A bad day’s hunting: one of Essex’s ‘ancientist’ families and the death of a king

In August 918 years ago, the king of England died in suspicious circumstances. Here, our medieval specialist Katharine Schofield discusses what may or may not have happened that day, and the Essex connections of the man rumoured to have killed the king.

On 2 August 1100 William II was killed while hunting in the New Forest. William (also known as William Rufus) was the son of William the Conqueror, and had inherited the kingdom of England on the death of his father in 1087.

William II of England.jpg

William II drawn by Matthew Paris

The earliest account of his death in The Anglo-Saxon Chronicle records that he was shot by an arrow by one of his men. Later chroniclers named Walter Tirel as the man who fired the fatal shot. Opinions vary as to whether Rufus met his death by accident or design.

Tirel was a renowned bowman; one account of William’s death records that at the start of the day’s hunting the king was presented with six arrows, two of which he gave to Tirel with the words Bon archer, bonnes fleches [To the good archer, the good arrows].

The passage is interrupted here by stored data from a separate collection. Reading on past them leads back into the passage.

-- ==== Sys2Proof/Machine/Keys.lean ====
section
/-! DEFINITION. The key cupboard (R397 to R404): slots created, imported, revoked, zeroized, their decks derived; link pairing (R405). -/
namespace Sys2Proof.Machine

/-! ### KEY_CREATE and KEY_DELIVER (R398, R529) -/

/-- The lowest `EMPTY` slot that no import reserves. -/
def Dev.freeKey (d : Dev) : Option Nat :=
  (lowestFrom (fun k => (d.key k).state == .empty && !d.sec.awaiting.any (fun a => a.slot == k)) 1 4095)

/-- Slots of a hoop in use or reserved. -/
def Dev.keysHeld (d : Dev) (h : Nat) : Nat := d.keysOf h + (d.sec.awaiting.filter (fun a => a.hoop == h)).length

/-- A slot becomes `ACTIVE` at phase 0, at the generation it holds. -/
def Dev.activate (d : Dev) (k usage h owner limit base : Nat) (imported : Bool) : Dev :=
  d.setKey k { state := .active, usage := usage, hoop := h, gen := (d.key k).gen, base := base, owner := owner, limit := limit, imported := imported }

/-- The response of KEY_CREATE: index and generation. -/
def slotResponse (k gen : Nat) : List Byte := toBytes 8 (k % 4096 + gen % 16 * 4096)

/-- KEY_CREATE's body is out of range (R398, R529). -/
def Dev.keyBodyBad (d : Dev) (bs : List Byte) : Bool :=
  let usage := bytesNat bs 32 1
  let owner := bytesNat bs 33 1
  let limit := bytesNat bs 40 8
  bs.length != 48 || usage == 0 || decide (5 < usage) || decide (8 < owner) || decide (1 < bytesNat bs 34 1) || bytesNat bs 35 5 != 0 ||
  (if usage = useCiph then limit == 0 || decide (2 ^ 32 < limit) else limit != 0) || (owner != 0 && !(d.ownersOf (reqHoop bs)).contains owner) ||
  (bytesNat bs 34 1 == 1 && decide (usage < useFile))

/-- What the life-cycle state holds against a new slot (R390, R420). -/
def Dev.keyLcErrs (d : Dev) (imported : Bool) : List Status :=
  (if lcShut d.lc.inForce || (imported && d.lc.inForce != lcManufactured && d.lc.inForce != lcSecured) then [.lcInvalid] else []) ++
  (if (d.lc.inForce == lcManufactured || d.lc.inForce == lcSecured) && d.batt.root.isNone then [.authRequired] else [])

/-- KEY_CREATE: a generated slot is active at once; an imported one waits for its KEY_DELIVER. -/
def keyCreateWork (r : RtpReq) (bs : List Byte) (d : Dev) : RtpWork :=
  let h := reqHoop bs
  let imp := bytesNat bs 34 1 == 1
  let k := d.freeKey.getD 0
  { errs := badIf (d.keyBodyBad bs) ++ (if d.freeKey.isNone || decide ((d.hoop h).inForce.keys ≤ d.keysHeld h) then [.rejectNoCapacity] else []) ++
      d.keyLcErrs imp,
    resp := slotResponse k (d.key k).gen, wait := imp,
    run := fun d =>
      if imp then
        { d with sec := { d.sec with awaiting := d.sec.awaiting ++ [({ slot := k, resp := bytesNat bs 8 8, time := d.now, req := r, hoop := h,
                                                                       usage := bytesNat bs 32 1, owner := bytesNat bs 33 1, limit := bytesNat bs 40 8 } : AwaitKey)] } }
      else (d.ticks 32).activate k (bytesNat bs 32 1) h (bytesNat bs 33 1) (bytesNat bs 40 8) (beNat (d.freeBytes 32)) false }

/-- KEY_CREATE creates a slot. -/
def execKeyCreate (now : Nat) (s : State) : Host.Outcome State Fault Refusal :=
  onDev s (fun d => (d.at now).whenLive (fun d => d.rtpServe 2 keyCreateWork))

/-- An import ends: its reservation is dropped. -/
def Dev.unawait (d : Dev) (slot : Nat) : Dev := { d with sec := { d.sec with awaiting := d.sec.awaiting.filter (fun a => a.slot != slot) } }

/-- 60 s in ns. -/
def deliverLife : Nat := 60000000000

/-- The session may deliver the secret: bound to the hoop, and to the owner where one is named, in time (R395, R398). -/
def deliverOk (b : SpdmSession) (a : AwaitKey) (now : Nat) : Bool :=
  (match b.bound with
    | some p => p.1 == a.hoop && (a.owner == 0 || a.owner == p.2)
    | none => false) && decide (now ≤ a.time + deliverLife)

/-- An import that fails: KEY_CREATE completes with `AUTH_REQUIRED` and the slot is `EMPTY` (R398). -/
def Dev.importFails (d : Dev) (a : AwaitKey) : Dev := (d.unawait a.slot).rtpEnd a.req Status.authRequired.code 0 []

/-- A secret delivered. -/
def Dev.deliver (d : Dev) (b : SpdmSession) (a : AwaitKey) (secret : List Byte) : Dev :=
  if deliverOk b a d.now then
    (((d.unawait a.slot).activate a.slot a.usage a.hoop a.owner a.limit (beNat (fit 32 secret)) true).rtpEnd a.req 0 a.resp
      (slotResponse a.slot (d.key a.slot).gen)).emit (.spdm b.mctp .ok [])
  else (d.importFails a).emit (.spdm b.mctp .unspecified [])

/-- KEY_DELIVER_TIMEOUT: 60 s passed with no KEY_DELIVER. -/
def execKeyDeliverTimeout (slot now : Nat) (s : State) : Host.Outcome State Fault Refusal :=
  onDev s (fun d =>
    let d := d.at now
    match d.sec.awaiting.find? (fun a => a.slot == slot) with
    | some a => if a.time + deliverLife < d.now then d.importFails a else d
    | none => d)

/-! ### Decks and drains (R400, R403) -/

/-- The RTP derives the deck of an active slot, and the phase that waited for it begins. -/
def Dev.deriveDeck (d : Dev) (k : Nat) : Dev :=
  let x := d.key k
  if x.state = .active && decide (1 ≤ x.usage) && decide (x.usage ≤ 4) && decide (x.phase < 255) && !x.deckReady && d.rtpUp then
    (d.setKey k { x with deckReady := true }).keyAtLimit k
  else d

/-- DECK_DERIVE at internal priority (R400). -/
def execDeckDerive (slot now : Nat) (s : State) : Host.Outcome State Fault Refusal :=
  onDev s (fun d => (d.at now).whenLive (fun d => d.deriveDeck slot))

/-- A slot starts to drain at the next generation (R282, R403). Revoke keeps its keys until writes in flight have landed; zeroize destroys them.
Entries of the model cache bound to it are dropped and link peers told (R195, R321). -/
def Dev.drainKey (d : Dev) (k : Nat) (keep : Bool) : Dev :=
  let x := d.key k
  let d := d.setKey k { x with state := .draining, gen := (x.gen + 1) % 16, deckReady := false, sweeping := false, prevKept := keep,
                               base := if keep then x.base else 0 }
  (d.mcDropKey k).unpairKey k

/-- KEY_REVOKE. -/
def keyRevokeWork (_ : RtpReq) (bs : List Byte) (d : Dev) : RtpWork :=
  let k := bytesNat bs 32 2
  { errs := badIf (bs.length != 40 || decide (4096 ≤ k) || bytesNat bs 34 6 != 0 || bytesNat bs 8 8 != 0 || bytesNat bs 16 4 != 0) ++
      (if d.ownSlot (reqHoop bs) (k % 4096) then [] else [.accessDenied]),
    run := fun d => if (d.key k).state = .draining then d else d.drainKey k true }

/-- KEY_REVOKE starts the drain of a slot. -/
def execKeyRevoke (now : Nat) (s : State) : Host.Outcome State Fault Refusal :=
  onDev s (fun d => (d.at now).whenLive (fun d => d.rtpServe 3 keyRevokeWork))

/-- Offset of `KEYS_ZEROIZE`, and of `KEYS_ZSTS`. -/
def oZeroize : Nat := 0x1008
def oZsts : Nat := 0x100C

/-- A zeroize that the port may ask for: PF and RTP any slot, a VF its own hoop's; neither slot 0 nor an `EMPTY` slot (R403). -/
def Dev.mayZeroize (d : Dev) (port k : Nat) : Bool :=
  k != 0 && (d.key k).state != .empty && (port == portPf || port == portRtp || (portIsFunc port && d.vfHoop port == some (d.key k).hoop))

/-- A write to `KEYS_ZEROIZE` (R403): by hardware, without the RTP. -/
def Dev.zeroize (d : Dev) (port v : Nat) : Dev :=
  let k := v % 4096
  if !bit v 31 then d
  else if !d.mayZeroize port k then (d.logErr port pgKeys oZeroize .port v).setBankN pgKeys port oZsts Status.accessDenied.code
  else (if (d.key k).state = .draining then d else d.drainKey k false).setBankN pgKeys port oZsts 0

/-- A write to `KEYS_ZEROIZE` destroys a slot's keys and drains it. -/
def execKeysZeroize (port value now : Nat) (s : State) : Host.Outcome State Fault Refusal :=
  onDev s (fun d => if d.aon.ready then (d.at now).zeroize port value else d.at now)

/-! ### Link pairing (R405) -/

/-- A pairing entry of a port serves a slot that is still the one it was made for. -/
def Dev.pairLive (d : Dev) (p i : Nat) : Bool :=
  let e := tabGet pairDflt (d.lk p).pairs i
  e.valid && (d.key e.slot).state != .empty && (d.key e.slot).state != .draining

/-- A pairing in progress holds the entry. -/
def Dev.pairPending (d : Dev) (p i : Nat) : Bool := d.sec.pairs.any (fun x => x.linkPort == p && x.pairing == i)

/-- The KEYX of this device: its ECDH key, then its encapsulation key, or the ciphertext it encapsulated; its digest; its alias signatures. -/
def Dev.sendKeyx (d : Dev) (serial : Nat) (w : PairWait) (ct : Option (List Byte)) : Dev :=
  let ec := Config.ecdsaPublic w.ecSeed
  let kem := ct.getD (Config.mlkemPublic w.kemSeed)
  let pol := d.policyDigest (d.key w.slot).hoop
  d.sendCtl w.linkPort ctlKeyx [w.peerPairing, w.pairing, serial, (d.key w.slot).gen, beNat ec, b2n ct.isSome, beNat kem, beNat pol,
    beNat (d.aliasSign serial (ec ++ kem ++ pol))]

/-- A pairing in progress ends with a status. -/
def Dev.pairEnd (d : Dev) (w : PairWait) (st : Nat) : Dev :=
  { d with sec := { d.sec with pairs := d.sec.pairs.filter (fun x => !(x.linkPort == w.linkPort && x.pairing == w.pairing)) } }.rtpEnd w.req st 0 []

/-- The base secret of a pairing: both serials in increasing order and both pairing ids in that order as context. -/
def pairBase (serial : Nat) (w : PairWait) (dh kem : List Byte) : List Byte :=
  let mine := (toBytes 8 serial, toBytes 2 w.pairing)
  let its := (toBytes 8 w.peerSerial, toBytes 2 w.peerPairing)
  let c := if serial ≤ w.peerSerial then mine.1 ++ its.1 ++ mine.2 ++ its.2 else its.1 ++ mine.1 ++ its.2 ++ mine.2
  kdf (dh ++ kem) "HT-PAIR" c 256

/-- The pairing is agreed: both entries written with phase 0 (R320, R405). -/
def Dev.pairDone (d : Dev) (w : PairWait) (peerGen : Nat) (base : List Byte) : Dev :=
  let x := d.lk w.linkPort
  let e : Pairing := { valid := true, slot := w.slot, txGen := (d.key w.slot).gen, rxGen := peerGen % 16, peer := w.peerPairing, base := base }
  (d.setLk w.linkPort { x with pairs := tabPut pairDflt x.pairs w.pairing e }).pairEnd w 0

/-- The pairing in progress, its peer's offer kept. -/
def Dev.keepOffer (d : Dev) (w : PairWait) (m : KeyxMsg) : Dev :=
  { d with sec := { d.sec with pairs := d.sec.pairs.map (fun x => if x = w then { x with offer := some m } else x) } }

/-- A peer's KEYX for a pairing in progress. The device with the lower pair of R310 encapsulates. -/
def Dev.keyxTake (d : Dev) (serial : Nat) (w : PairWait) (m : KeyxMsg) : Dev :=
  let h := (d.key w.slot).hoop
  if (d.lk w.linkPort).state != .active then d.pairEnd w Status.linkDown.code
  else if !m.good || ((d.hoop h).isSealed && m.policy != d.policyDigest h) then d.pairEnd w Status.authRequired.code
  else if (d.key w.slot).state != .active then d.pairEnd w Status.keyRevoked.code
  else if (d.lk w.linkPort).leader then
    if m.ct then d
    else
      let e := Config.mlkemEncap m.kem (d.freeBytes 32)
      ((d.ticks 32).sendKeyx serial w (some e.2)).pairDone w m.gen (pairBase serial w (Config.ecdh w.ecSeed m.ec) e.1)
  else if !m.ct then d.keepOffer w m
  else match w.offer with
    | some o => d.pairDone w o.gen (pairBase serial w (Config.ecdh w.ecSeed o.ec) (Config.mlkemDecap w.kemSeed m.kem))
    | none => d

/-- The message is for the pairing. -/
def keyxFor (w : PairWait) (p : Nat) (m : KeyxMsg) : Bool :=
  w.linkPort == p && w.pairing == m.pairing && w.peerPairing == m.peerPairing && w.peerSerial == m.serial

/-- A KEYX message: for a pairing in progress, or kept until the local request comes (R405). -/
def Dev.keyx (d : Dev) (serial p : Nat) (m : KeyxMsg) : Dev :=
  match d.sec.pairs.find? (fun w => keyxFor w p m) with
  | some w => d.keyxTake serial w m
  | none =>
    if m.ct then d
    else { d with sec := { d.sec with offers := d.sec.offers.filter (fun o => !(o.1 == p && o.2.pairing == m.pairing)) ++ [(p, m)] } }

/-- A KEYX message arrives on a port. -/
def execKeyx (lport : Nat) (msg : KeyxMsg) (now : Nat) (s : State) : Host.Outcome State Fault Refusal :=
  onDev s (fun d => (d.at now).whenLive (fun d => if (d.lk lport).vc0 && d.rtpUp then d.keyx s.fuses.serial lport msg else d))

/-- PAIR_LINK opens a pairing: it sends this device's KEYX and takes the peer's where it is already here. -/
def Dev.pairOpen (d : Dev) (serial : Nat) (w : PairWait) : Dev :=
  let w := { w with ecSeed := d.freeBytes 48, kemSeed := (d.ticks 48).freeBytes 64 }
  let d := d.ticks 112
  let d := ({ d with sec := { d.sec with pairs := d.sec.pairs ++ [w] } } : Dev).sendKeyx serial w none
  match d.sec.offers.find? (fun o => keyxFor w o.1 o.2) with
  | some o => ({ d with sec := { d.sec with offers := d.sec.offers.filter (· != o) } } : Dev).keyxTake serial w o.2
  | none => d

/-- PAIR_LINK. -/
def pairLinkWork (serial lport slot pairing peerPairing peerSerial : Nat) (r : RtpReq) (bs : List Byte) (d : Dev) : RtpWork :=
  { errs := badIf (decide (15 < lport) || decide (1024 ≤ pairing) || decide (1024 ≤ peerPairing)) ++
      (d.keyCheck (reqHoop bs) useLink slot (d.key slot).gen).toList ++
      (if (d.lk lport).state == .active then [] else [.linkDown]) ++
      (if d.pairLive lport pairing || d.pairPending lport pairing then [.rejectNoCapacity] else []) ++ (if d.hasIdentity then [] else [.authRequired]),
    wait := true,
    run := fun d => d.pairOpen serial { linkPort := lport, slot := slot, pairing := pairing, peerPairing := peerPairing, peerSerial := peerSerial,
                                        time := d.now, req := r } }

/-- PAIR_LINK pairs a link slot with a peer device. -/
def execPairLink (lport slot pairing peerPairing peerSerial now : Nat) (s : State) : Host.Outcome State Fault Refusal :=
  onDev s (fun d => (d.at now).whenLive (fun d => d.rtpServe 6 (pairLinkWork s.fuses.serial lport slot pairing peerPairing peerSerial)))

/-- PAIR_LINK_TIMEOUT: no matching request of the peer within 10 s. -/
def execPairLinkTimeout (lport pairing now : Nat) (s : State) : Host.Outcome State Fault Refusal :=
  onDev s (fun d =>
    let d := d.at now
    match d.sec.pairs.find? (fun w => w.linkPort == lport && w.pairing == pairing) with
    | some w => if w.time + 10000000000 < d.now then d.pairEnd w Status.groupTimeout.code else d
    | none => d)

end Sys2Proof.Machine
end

Other chroniclers record that Tirel let off a wild shot at a stag which he missed, hitting the king instead. Tirel took no chances and fled to France, according to legend having the horseshoes of his horse reversed to throw off any pursuit. In France he always maintained his innocence. Abbot Suger of St. Denis who knew Tirel in France recorded ‘I have often heard him, when he had nothing to fear nor to hope, solemnly swear that on the day in question he was not in the part of the forest where the king was hunting, nor ever saw him in the forest at all.’

What is not in doubt is that Rufus’ younger brother Henry (Henry I) was the main beneficiary. Henry was part of the hunting party on that day and he was able to secure the Treasury (then held at Winchester) the same day and had himself crowned king at Westminster Abbey on 5 August, just three days after his brother’s death.

Illustration of Henry I by Matthew Paris

Walter Tirel (or Tyrell) is thought to have originated from Poix in Picardy and may have been the same Walter Tirel named as holding the manor of Langham, in north east Essex, (Laingeham) in Domesday Book. The Revd. Philip Morant in The History and Antiquities of the County of Essex (1768) was rather dubious as to whether there was a connection, while another historian with Essex connections, J.H. Round writing in 1895 was more certain that they were the same.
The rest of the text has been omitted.